-- ==== Sys2Proof/Machine/CanDriver.lean ====
section
/-! DEFINITION. The CAN Link Driver (42_can_link_driver.md): its commands, reset, configuration, bring-up and SEND_FRAME. -/

namespace Sys2Proof.Machine

/-! ### The commands (R59 to R64). A command word is the burst that sends it (log 16). -/

/-- CAN_RESET_CMD (R59): the reset opcode alone. -/
def execCanResetCmd (s : State) : Result := opCanBurst [s.params.opReset] [] s

/-- CAN_WRITE_CMD (R60, R96): `[OP_WRITE, a, v]`. -/
def execCanWriteCmd (a v : Byte) (s : State) : Result := opCanWrite a v [] s

/-- CAN_WRITE_CMD W1 (R97): control register, configuration mode. -/
def execCanWriteCmdW1 (s : State) : Result := opCanWrite s.params.regCtrl s.params.modeConfig [] s

/-- CAN_WRITE_CMD W2 (R97): timing register CNF3; the value is the word's. -/
def execCanWriteCmdW2 (v : Byte) (s : State) : Result := opCanWrite s.params.regCnf3 v [] s

/-- CAN_WRITE_CMD W3 (R97): timing register CNF2; the value is the word's. -/
def execCanWriteCmdW3 (v : Byte) (s : State) : Result := opCanWrite s.params.regCnf2 v [] s

/-- CAN_WRITE_CMD W4 (R97): timing register CNF1; the value is the word's. -/
def execCanWriteCmdW4 (v : Byte) (s : State) : Result := opCanWrite s.params.regCnf1 v [] s

/-- CAN_WRITE_CMD W5 (R97): control register, normal mode. -/
def execCanWriteCmdW5 (s : State) : Result := opCanWrite s.params.regCtrl s.params.modeNormal [] s

/-- CAN_LOAD_TX0_CMD (R61, R101): opcode, header and data, in the bursts TX_LOAD_SPLIT asks for. -/
def execCanLoadTx0Cmd (id : BitVec 11) (data : List Byte) (s : State) : Result :=
  if (Instr.canLoadTx0Cmd id data).wellFormed then opLoadTx0 id data [] s else .fault .badOperand

/-- CAN_RTS0_CMD (R64, R102): the request-to-send opcode alone. -/
def execCanRts0Cmd (s : State) : Result := opCanBurst [s.params.opRts0] [] s

/-! ### Reset, configuration, bring-up -/

/-- `CanReset()` (R95): CANST Resetting, the reset burst, the 10 ms wait, CANST Configuring (R98), pc as R18. -/
def opCanReset (s : State) : Result :=
  opCanBurst [s.params.opReset]
    [.op (.wait Config.tCanReset), .act (.setCanst .configuring), .act (.setPc (pcWord .canCfg 0))]
    { s with canst := .resetting }

/-- CAN_RESET (R95). -/
def execCanReset (s : State) : Result := opCanReset s

/-- The write of index k of P_CAN_CFG (R97): `pc <- (P_CAN_CFG, k)`; the write; pc as R18. CANST is CAN_CONFIGURE's to write
(R20, R97): a step row run on its own leaves it, W5 too, after which R98 has it Operational (DESIGN CHOICE, log 28). -/
def opCfgWrite (k : Fin 5) (s : State) : Result :=
  opCanWrite (cfgOperands s.params k).1 (cfgOperands s.params k).2 [.act (.setPc (nextCfg k.val))]
    (s.setPc .canCfg k.val)

/-- CAN_WRITE REG_CTRL, MODE_CONFIG (R96, write W1 of R97). -/
def execCfgWrite1 (s : State) : Result := opCfgWrite 0 s

/-- CAN_WRITE REG_CNF3, CNF3_VAL (R96, write W2 of R97). -/
def execCfgWrite2 (s : State) : Result := opCfgWrite 1 s

/-- CAN_WRITE REG_CNF2, CNF2_VAL (R96, write W3 of R97). -/
def execCfgWrite3 (s : State) : Result := opCfgWrite 2 s

/-- CAN_WRITE REG_CNF1, CNF1_VAL (R96, write W4 of R97). -/
def execCfgWrite4 (s : State) : Result := opCfgWrite 3 s

/-- CAN_WRITE REG_CTRL, MODE_NORMAL (R96, write W5 of R97). -/
def execCfgWrite5 (s : State) : Result := opCfgWrite 4 s

/-- CAN_CONFIGURE (R97): CANST Configuring, the five writes in order, CANST Operational after the last (R98). -/
def execCanConfigure (s : State) : Result :=
  opCfgWrite 0
    ({ s with canst := .configuring }.push (cfgRows.tail.map Frame.op ++ [Frame.act (.setCanst .operational)]))

/-- CAN_INIT (R99): `pc <- (P_CAN_RESET, 0)`; CAN_RESET; CAN_CONFIGURE. -/
def execCanInit (s : State) : Result := opCanReset ((s.setPc .canReset 0).push [.op .canConfigure])

/-! ### SEND_FRAME -/

/-- SEND_FRAME id, bytes (R100 to R103, R106). A TxError is returned to the caller (R132). -/
def execSendFrame (id : BitVec 16) (data : List Byte) (s : State) : Result :=
  opSendFrame id data [] (fun e s => done { s with ret := .txError e }) s

end Sys2Proof.Machine
end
________________________
• TASK STATEMENT
What is needed is how many lines of the listing include the string "opcode", given as a bare number.

• OUTPUT FOR THIS EXERCISE
3